From: Stevens, Gary
Sent: Tuesday, March 15, 2011 3:32 PM
To: Csontos, Aladar
Subject: The Torus (Suppression Chamber) Portion of the Mark I Containment
Attachments: image002.png; image006.png
Provided below is general description of the torus of a Mark I containment for an un-named BWR-4 plant.
Gary L. Stevens
Senior Materials Engineer
Suppression Chamber (Torus)
- The suppression chamber is in the general form of a torus and is constructed of 16 mitered cylindrical shell segments as shown in Figure 1.
- The mitered cylinders which make up the torus have an inside diameter of 30′-8″, with a shell plate thickness of 1″.
- The radius from the centerline of the drywell to the center of the torus at a section taken midway between the mitered joints is 56′-4″.
- The suppression chamber shell is reinforced at each mitered joint and at the midpoint of each mitered cylinder by T-shaped ring beams.
- The centerline of the ring beam at the mitered joint is offset 3-1/2″ in a plane parallel to the plane of the mitered joint.
- The flange and cover plates of the mitered joint ring beams are rolled to a constant inside radius.
- The mitered joint ring beam web depth varies around the circumference of the suppression chamber.
- The mid-cylinder ring beams are of constant depth.
- The components of the suppress ion chamber are shown in Figure 2.
Figure 1: PLAN VIEW OF CONTAINMENT
From: Stevens, Gary
Sent: Tuesday, March 15, 2011 2:40 PM
To: Csontos, Aladar
Subject: Mark I Containment
Attachments: NUREG-0661 Supplement 1 (SER for Mark I Containment Program).pdf; NUREG-0661 (SER for Mark I Containment Program).pdf
In response to your request, here is background on the BWR Mark I containment structure, which is the containment design for 5 of the 6 BWR units at the Fukushima-Daiichi site in Japan (Unit 1 = BWR-3 with Mark I, Units 2 – 5 = BWR-4 with Mark I, Unit 6 = BWR-5 with Mark II).
Please note that this was a very complex and significant issue, and I have only grazed the surface in this summary.
In the early to mid-1 970s, during testing for an Advanced Boiling Water Reactor (ABWR) containment system design (Mark III), suppression pool hydrodynamic loads were identified which had not been considered in the original design of the Mark I containment system.
To address this issue, a Mark I Owners Group was formed and the assessment was divided into a short-term and long-term program.
The results of the NRC staffs review of the Mark I Containment Short Term Program are described in NUREG-0408 (I have requested this report from the Library as it is not available electronically).

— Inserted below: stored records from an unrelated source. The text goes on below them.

-- ==== Sys2Proof/Laws/StateForms.lean ====
section
/-! SUPPORT. One lemma per field for the updates declared outside Machine/Ops.lean, true by rfl. -/

namespace Sys2Proof.Machine

variable (s : State)

/-! ### `State.issueCommand` -/

@[simp] theorem State.issueCommand_antennaOn (c : Byte) : (s.issueCommand c).antennaOn = s.antennaOn := rfl
@[simp] theorem State.issueCommand_authenticated (c : Byte) : (s.issueCommand c).authenticated = s.authenticated := rfl
@[simp] theorem State.issueCommand_phase (c : Byte) : (s.issueCommand c).phase = s.phase := rfl
@[simp] theorem State.issueCommand_initialised (c : Byte) : (s.issueCommand c).initialised = s.initialised := rfl
@[simp] theorem State.issueCommand_opIndex (c : Byte) : (s.issueCommand c).opIndex = s.opIndex := rfl
@[simp] theorem State.issueCommand_crcTimeout (c : Byte) : (s.issueCommand c).crcTimeout = s.crcTimeout := rfl
@[simp] theorem State.issueCommand_hostDuty (c : Byte) : (s.issueCommand c).hostDuty = s.hostDuty := rfl
@[simp] theorem State.issueCommand_refused (c : Byte) : (s.issueCommand c).refused = s.refused := rfl
@[simp] theorem State.issueCommand_bus (c : Byte) : (s.issueCommand c).bus = s.bus.write s.params.reg.command c := rfl
@[simp] theorem State.issueCommand_results (c : Byte) : (s.issueCommand c).results = s.results := rfl
@[simp] theorem State.issueCommand_pending (c : Byte) : (s.issueCommand c).pending = s.pending := rfl
@[simp] theorem State.issueCommand_params (c : Byte) : (s.issueCommand c).params = s.params := rfl

/-! ### `State.loadFrame` -/

@[simp] theorem State.loadFrame_antennaOn (f : List Byte) : (s.loadFrame f).antennaOn = s.antennaOn := rfl
@[simp] theorem State.loadFrame_authenticated (f : List Byte) : (s.loadFrame f).authenticated = s.authenticated := rfl
@[simp] theorem State.loadFrame_phase (f : List Byte) : (s.loadFrame f).phase = s.phase := rfl
@[simp] theorem State.loadFrame_initialised (f : List Byte) : (s.loadFrame f).initialised = s.initialised := rfl
@[simp] theorem State.loadFrame_opIndex (f : List Byte) : (s.loadFrame f).opIndex = s.opIndex := rfl
@[simp] theorem State.loadFrame_crcTimeout (f : List Byte) : (s.loadFrame f).crcTimeout = s.crcTimeout := rfl
@[simp] theorem State.loadFrame_hostDuty (f : List Byte) : (s.loadFrame f).hostDuty = s.hostDuty := rfl
@[simp] theorem State.loadFrame_refused (f : List Byte) : (s.loadFrame f).refused = s.refused := rfl
@[simp] theorem State.loadFrame_bus (f : List Byte) : (s.loadFrame f).bus = s.bus.load s.params.reg.fifoData f := rfl
@[simp] theorem State.loadFrame_results (f : List Byte) : (s.loadFrame f).results = s.results := rfl
@[simp] theorem State.loadFrame_pending (f : List Byte) : (s.loadFrame f).pending = s.pending := rfl
@[simp] theorem State.loadFrame_params (f : List Byte) : (s.loadFrame f).params = s.params := rfl

/-! ### `State.present` -/

@[simp] theorem State.present_antennaOn (p : Port) (bs : List Byte) : (s.present p bs).antennaOn = s.antennaOn := rfl
@[simp] theorem State.present_authenticated (p : Port) (bs : List Byte) : (s.present p bs).authenticated = s.authenticated := rfl
@[simp] theorem State.present_phase (p : Port) (bs : List Byte) : (s.present p bs).phase = s.phase := rfl
@[simp] theorem State.present_initialised (p : Port) (bs : List Byte) : (s.present p bs).initialised = s.initialised := rfl
@[simp] theorem State.present_opIndex (p : Port) (bs : List Byte) : (s.present p bs).opIndex = s.opIndex := rfl
@[simp] theorem State.present_crcTimeout (p : Port) (bs : List Byte) : (s.present p bs).crcTimeout = s.crcTimeout := rfl
@[simp] theorem State.present_hostDuty (p : Port) (bs : List Byte) : (s.present p bs).hostDuty = s.hostDuty := rfl
@[simp] theorem State.present_refused (p : Port) (bs : List Byte) : (s.present p bs).refused = s.refused := rfl
@[simp] theorem State.present_bus (p : Port) (bs : List Byte) : (s.present p bs).bus = s.bus := rfl
@[simp] theorem State.present_results (p : Port) (bs : List Byte) : (s.present p bs).results = s.results := rfl
@[simp] theorem State.present_pending (p : Port) (bs : List Byte) : (s.present p bs).pending = .bytes p bs :: s.pending := rfl
@[simp] theorem State.present_params (p : Port) (bs : List Byte) : (s.present p bs).params = s.params := rfl

/-! ### `State.presentTerms` -/

@[simp] theorem State.presentTerms_antennaOn (is : List Instr) : (s.presentTerms is).antennaOn = s.antennaOn := rfl
@[simp] theorem State.presentTerms_authenticated (is : List Instr) : (s.presentTerms is).authenticated = s.authenticated := rfl
@[simp] theorem State.presentTerms_phase (is : List Instr) : (s.presentTerms is).phase = s.phase := rfl
@[simp] theorem State.presentTerms_initialised (is : List Instr) : (s.presentTerms is).initialised = s.initialised := rfl
@[simp] theorem State.presentTerms_opIndex (is : List Instr) : (s.presentTerms is).opIndex = s.opIndex := rfl
@[simp] theorem State.presentTerms_crcTimeout (is : List Instr) : (s.presentTerms is).crcTimeout = s.crcTimeout := rfl
@[simp] theorem State.presentTerms_hostDuty (is : List Instr) : (s.presentTerms is).hostDuty = s.hostDuty := rfl
@[simp] theorem State.presentTerms_refused (is : List Instr) : (s.presentTerms is).refused = s.refused := rfl
@[simp] theorem State.presentTerms_bus (is : List Instr) : (s.presentTerms is).bus = s.bus := rfl
@[simp] theorem State.presentTerms_results (is : List Instr) : (s.presentTerms is).results = s.results := rfl
@[simp] theorem State.presentTerms_pending (is : List Instr) : (s.presentTerms is).pending = s.pending ++ is.map .term := rfl
@[simp] theorem State.presentTerms_params (is : List Instr) : (s.presentTerms is).params = s.params := rfl

/-! ### `State.after` -/

@[simp] theorem State.after_antennaOn (b : Bus) (r : Result) (d : Bool) : (s.after b r d).antennaOn = s.antennaOn := rfl
@[simp] theorem State.after_authenticated (b : Bus) (r : Result) (d : Bool) : (s.after b r d).authenticated = s.authenticated := rfl
@[simp] theorem State.after_phase (b : Bus) (r : Result) (d : Bool) : (s.after b r d).phase = s.phase := rfl
@[simp] theorem State.after_initialised (b : Bus) (r : Result) (d : Bool) : (s.after b r d).initialised = s.initialised := rfl
@[simp] theorem State.after_opIndex (b : Bus) (r : Result) (d : Bool) : (s.after b r d).opIndex = s.opIndex + 1 := rfl
@[simp] theorem State.after_crcTimeout (b : Bus) (r : Result) (d : Bool) : (s.after b r d).crcTimeout = s.crcTimeout := rfl
@[simp] theorem State.after_hostDuty (b : Bus) (r : Result) (d : Bool) : (s.after b r d).hostDuty = (s.hostDuty || !s.initialised || d) := rfl
@[simp] theorem State.after_refused (b : Bus) (r : Result) (d : Bool) : (s.after b r d).refused = s.refused := rfl
@[simp] theorem State.after_bus (b : Bus) (r : Result) (d : Bool) : (s.after b r d).bus = b := rfl
@[simp] theorem State.after_results (b : Bus) (r : Result) (d : Bool) : (s.after b r d).results = s.results ++ [r] := rfl
@[simp] theorem State.after_pending (b : Bus) (r : Result) (d : Bool) : (s.after b r d).pending = s.pending := rfl
@[simp] theorem State.after_params (b : Bus) (r : Result) (d : Bool) : (s.after b r d).params = s.params := rfl

/-! ### `State.afterRefusal` -/

@[simp] theorem State.afterRefusal_antennaOn (e : RefusalReason) : (s.afterRefusal e).antennaOn = s.antennaOn := rfl
@[simp] theorem State.afterRefusal_authenticated (e : RefusalReason) : (s.afterRefusal e).authenticated = s.authenticated := rfl
@[simp] theorem State.afterRefusal_phase (e : RefusalReason) : (s.afterRefusal e).phase = s.phase := rfl
@[simp] theorem State.afterRefusal_initialised (e : RefusalReason) : (s.afterRefusal e).initialised = s.initialised := rfl
@[simp] theorem State.afterRefusal_opIndex (e : RefusalReason) : (s.afterRefusal e).opIndex = s.opIndex + 1 := rfl
@[simp] theorem State.afterRefusal_crcTimeout (e : RefusalReason) : (s.afterRefusal e).crcTimeout = s.crcTimeout := rfl
@[simp] theorem State.afterRefusal_hostDuty (e : RefusalReason) : (s.afterRefusal e).hostDuty = s.hostDuty := rfl
@[simp] theorem State.afterRefusal_refused (e : RefusalReason) : (s.afterRefusal e).refused = true := rfl
@[simp] theorem State.afterRefusal_bus (e : RefusalReason) : (s.afterRefusal e).bus = s.bus := rfl
@[simp] theorem State.afterRefusal_results (e : RefusalReason) : (s.afterRefusal e).results = s.results ++ [.refused e] := rfl
@[simp] theorem State.afterRefusal_pending (e : RefusalReason) : (s.afterRefusal e).pending = s.pending := rfl
@[simp] theorem State.afterRefusal_params (e : RefusalReason) : (s.afterRefusal e).params = s.params := rfl

end Sys2Proof.Machine
end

NUREG-0661 and NUREG-0661 Supplement 1 (both attached) describe the results of the NRC staffs review of the generic Mark I Containment Long Term Program (LTP).

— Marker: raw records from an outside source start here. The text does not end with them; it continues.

theorem execReaduid_run (h : execReaduid s = .next t) :
    ∃ ts, Performed s.params s.bus ts t.bus ∧ InstrRun s.params .readuid ts := by
  cases h
  obtain ⟨us, r, hrun, hp⟩ := s.begin.request_run s.params.picc.reqidl
  obtain ⟨vs, r', hrun', hp'⟩ := (s.begin.request s.params.picc.reqidl).2.anticoll_run
  rw [State.request_params] at hrun' hp'
  dsimp only
  split
  · exact ⟨us, hp, us, r, hrun, .inl rfl⟩
  · split <;> exact ⟨us ++ vs, hp.append hp', us, r, hrun, .inr ⟨vs, r', hrun', rfl⟩⟩

theorem execWrite_run {blk : Byte} {d : List Byte} (href : refusalOf s.params (.write blk d) = none)
    (h : execWrite blk d s = .next t) :
    ∃ ts, Performed s.params s.bus ts t.bus ∧ InstrRun s.params (.write blk d) ts := by
  obtain rfl := accepted_of_check ((refusalOf_write _ blk d).symm.trans href) h
  obtain ⟨us, r, seen, hrun, hp⟩ :=
    (s.begin.markHostDuty (!s.authenticated)).exchangeWithCrc_run (writeFrame s.params blk)
  obtain ⟨vs, r', seen', hrun', hp'⟩ := State.exchangeWithCrc_run d
    ((s.begin.markHostDuty (!s.authenticated)).exchangeWithCrc (writeFrame s.params blk)).2
  dsimp only
  split
  · exact ⟨us ++ vs, hp.append hp', us, r, seen, hrun, .inr ⟨vs, r', seen', hrun', rfl⟩⟩
  · exact ⟨us, hp, us, r, seen, hrun, .inl rfl⟩

/-- An instruction that is not refused performs its transactions. -/
theorem exec_run {i : Instr} (href : refusalOf s.params i = none) (h : exec i s = .next t) :
    ∃ ts, Performed s.params s.bus ts t.bus ∧ InstrRun s.params i ts := by
  cases i with
  | wreg a v => cases h; exact ⟨_, s.bus.write_performed _ _ v, rfl⟩
  | rreg a => cases h; exact ⟨_, s.bus.read_performed _ _, _, rfl⟩
  | setbits a m =>
    cases h
    obtain ⟨v, hp⟩ := s.bus.setBits_performed s.params (regAddr a) m
    exact ⟨_, hp, v, rfl⟩
  | clrbits a m =>
    cases h
    obtain ⟨v, hp⟩ := s.bus.clearBits_performed s.params (regAddr a) m
    exact ⟨_, hp, v, rfl⟩
  | anton =>
    cases h
    obtain ⟨ts, hrun, hp⟩ := s.bus.antennaOn_performed s.params
    exact ⟨ts, hp, hrun⟩
  | antoff =>
    cases h
    obtain ⟨v, hp⟩ := s.bus.clearBits_performed s.params s.params.reg.txControl Mask.antenna
    exact ⟨_, hp, v, rfl⟩
  | crc d =>
    obtain rfl := accepted_of_check ((refusalOf_crc _ d).symm.trans href) h
    obtain ⟨ts, hrun, hp⟩ := s.bus.calculateCrc_performed s.params d
    exact ⟨ts, hp, _, _, _, hrun⟩
  | transceive d =>
    obtain rfl := accepted_of_check ((refusalOf_transceive _ d).symm.trans href) h
    obtain ⟨ts, hrun, hp⟩ := s.bus.pcdExchange_performed s.params .transceive d
    exact ⟨ts, hp, _, hrun⟩
  | request mode =>
    cases h
    obtain ⟨ts, r, hrun, hp⟩ := s.begin.request_run mode
    dsimp only
    split <;> exact ⟨ts, hp, r, hrun⟩
  | anticoll =>
    cases h
    obtain ⟨ts, r, hrun, hp⟩ := s.begin.anticoll_run
    dsimp only
    split <;> exact ⟨ts, hp, r, hrun⟩
  | select u =>
    obtain rfl := accepted_of_check ((refusalOf_select _ u).symm.trans href) h
    obtain ⟨ts, r, seen, hrun, hp⟩ := (s.begin.markHostDuty (uidBroken u)).exchangeWithCrc_run (selectFrame s.params u)
    dsimp only
    split <;> exact ⟨ts, hp, r, seen, hrun⟩
  | auth mode blk key uid =>
    obtain rfl := accepted_of_check ((refusalOf_auth _ mode blk key uid).symm.trans href) h
    obtain ⟨xch, hrun, hp⟩ := s.bus.pcdExchange_performed s.params .mfAuthent (authFrame mode blk key uid)
    have hp' := hp.append (Bus.read_performed s.params s.params.reg.status2 _)
    dsimp only
    split <;> exact ⟨_, hp', xch, _, _, hrun, rfl⟩
  | stopcrypto =>
    cases h
    obtain ⟨v, hp⟩ := s.bus.clearBits_performed s.params s.params.reg.status2 s.params.mask.crypto1On
    exact ⟨_, hp, v, rfl⟩
  | read blk =>
    cases h
    obtain ⟨ts, r, seen, hrun, hp⟩ :=
      (s.begin.markHostDuty (!s.authenticated)).exchangeWithCrc_run (readFrame s.params blk)
    exact ⟨ts, hp, r, seen, hrun⟩
  | write blk d => exact execWrite_run href h
  | halt =>
    cases h
    obtain ⟨ts, r, seen, hrun, hp⟩ := s.begin.exchangeWithCrc_run (haltFrame s.params)
    exact ⟨ts, hp, r, seen, hrun⟩
  | readuid => exact execReaduid_run h
  | init =>
    cases h
    obtain ⟨ant, hrun, hp⟩ := Bus.antennaOn_performed s.params
      ((s.bus.write s.params.reg.command s.params.cmd.softReset).writePairs s.params.initSequence)
    exact ⟨_, ((Bus.write_performed _ _ _ _).append (Bus.writePairs_performed _ _ _)).append hp, ant, hrun, rfl⟩
  | busW a v => cases h; exact ⟨_, s.bus.write_performed _ a v, rfl⟩
  | busR a => cases h; exact ⟨_, s.bus.read_performed _ a, _, rfl⟩
  | pcdIdle | pcdCalcCRC | pcdTransmit | pcdReceive | pcdTransceive | pcdMFAuthent | pcdSoftReset =>
    rw [exec_of_chipCommand rfl] at h
    cases h
    exact ⟨_, s.bus.write_performed _ _ _, rfl⟩
  | piccReqidl | piccReqall | piccAnticoll | piccSelect | piccAuth1a | piccAuth1b | piccRead | piccWrite | piccDecrement
  | piccIncrement | piccRestore | piccTransfer | piccHalt =>
    rw [exec_of_cardFrame rfl] at h
    cases h
    exact ⟨_, s.bus.load_performed _ _ _, rfl⟩

/-- A refused instruction performs nothing (60_exceptions.md R252), any other its transactions. -/
theorem exec_run_cases {i : Instr} (h : exec i s = .next t) :
    ∃ ts, Performed s.params s.bus ts t.bus ∧ (ts = [] ∨ InstrRun s.params i ts) := by
  cases href : refusalOf s.params i with
  | some e =>
    rw [exec_of_refusalOf_some href] at h
    cases h
    exact ⟨[], Performed.nil _ _, .inl rfl⟩
  | none =>
    obtain ⟨ts, hp, hrun⟩ := exec_run href h
    exact ⟨ts, hp, .inr hrun⟩

end

/-! ### The codes written to `Command` -/

/-- Every byte these transactions write to `Command` is one of `codes`. -/
def CommandWritesIn (P : Params) (codes : List Byte) (ts : List Transaction) : Prop :=
  ∀ v, Transaction.write P.reg.command v ∈ ts → v ∈ codes

section
variable {P : Params} {codes : List Byte} {ts us : List Transaction} {a : RegAddr} {v : Byte}

@[simp] theorem commandWritesIn_nil : CommandWritesIn P codes [] := nofun

@[simp] theorem commandWritesIn_append :
    CommandWritesIn P codes (ts ++ us) ↔ CommandWritesIn P codes ts ∧ CommandWritesIn P codes us := by
  simp only [CommandWritesIn, List.mem_append, or_imp, forall_and]

@[simp] theorem commandWritesIn_read_cons :
    CommandWritesIn P codes (.read a v :: ts) ↔ CommandWritesIn P codes ts := by
  simp [CommandWritesIn]

@[simp] theorem commandWritesIn_command_cons :
    CommandWritesIn P codes (.write P.reg.command v :: ts) ↔ v ∈ codes ∧ CommandWritesIn P codes ts := by
  simp [CommandWritesIn]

The LTP was conducted to provide a generic basis to define suppression pool hydrodynamic loads and the related structural acceptance criteria, such that a comprehensive reassessment of each Mark I containment system would be performed.
A series of experimental and analytical programs were conducted by the Mark I Owners Group to provide the necessary bases for the generic load definition and structural assessment techniques.
The generic methods proposed by the Mark I Owners Group, as modified by the NRC staffs requirements, will be used to perform plant-unique analyses, which will identify the plant modifications, if any, that will be needed to restore the originally intended margin of safety in the Mark I containment designs.
Note that all U.S. Mark I plants performed plant unique analyses, which are documented in Plant Unique Analysis Reports (PUARs) specific to each plant. Most of these analyses led to plant-specific modifications that were made to the Mark I containment structure at each plant.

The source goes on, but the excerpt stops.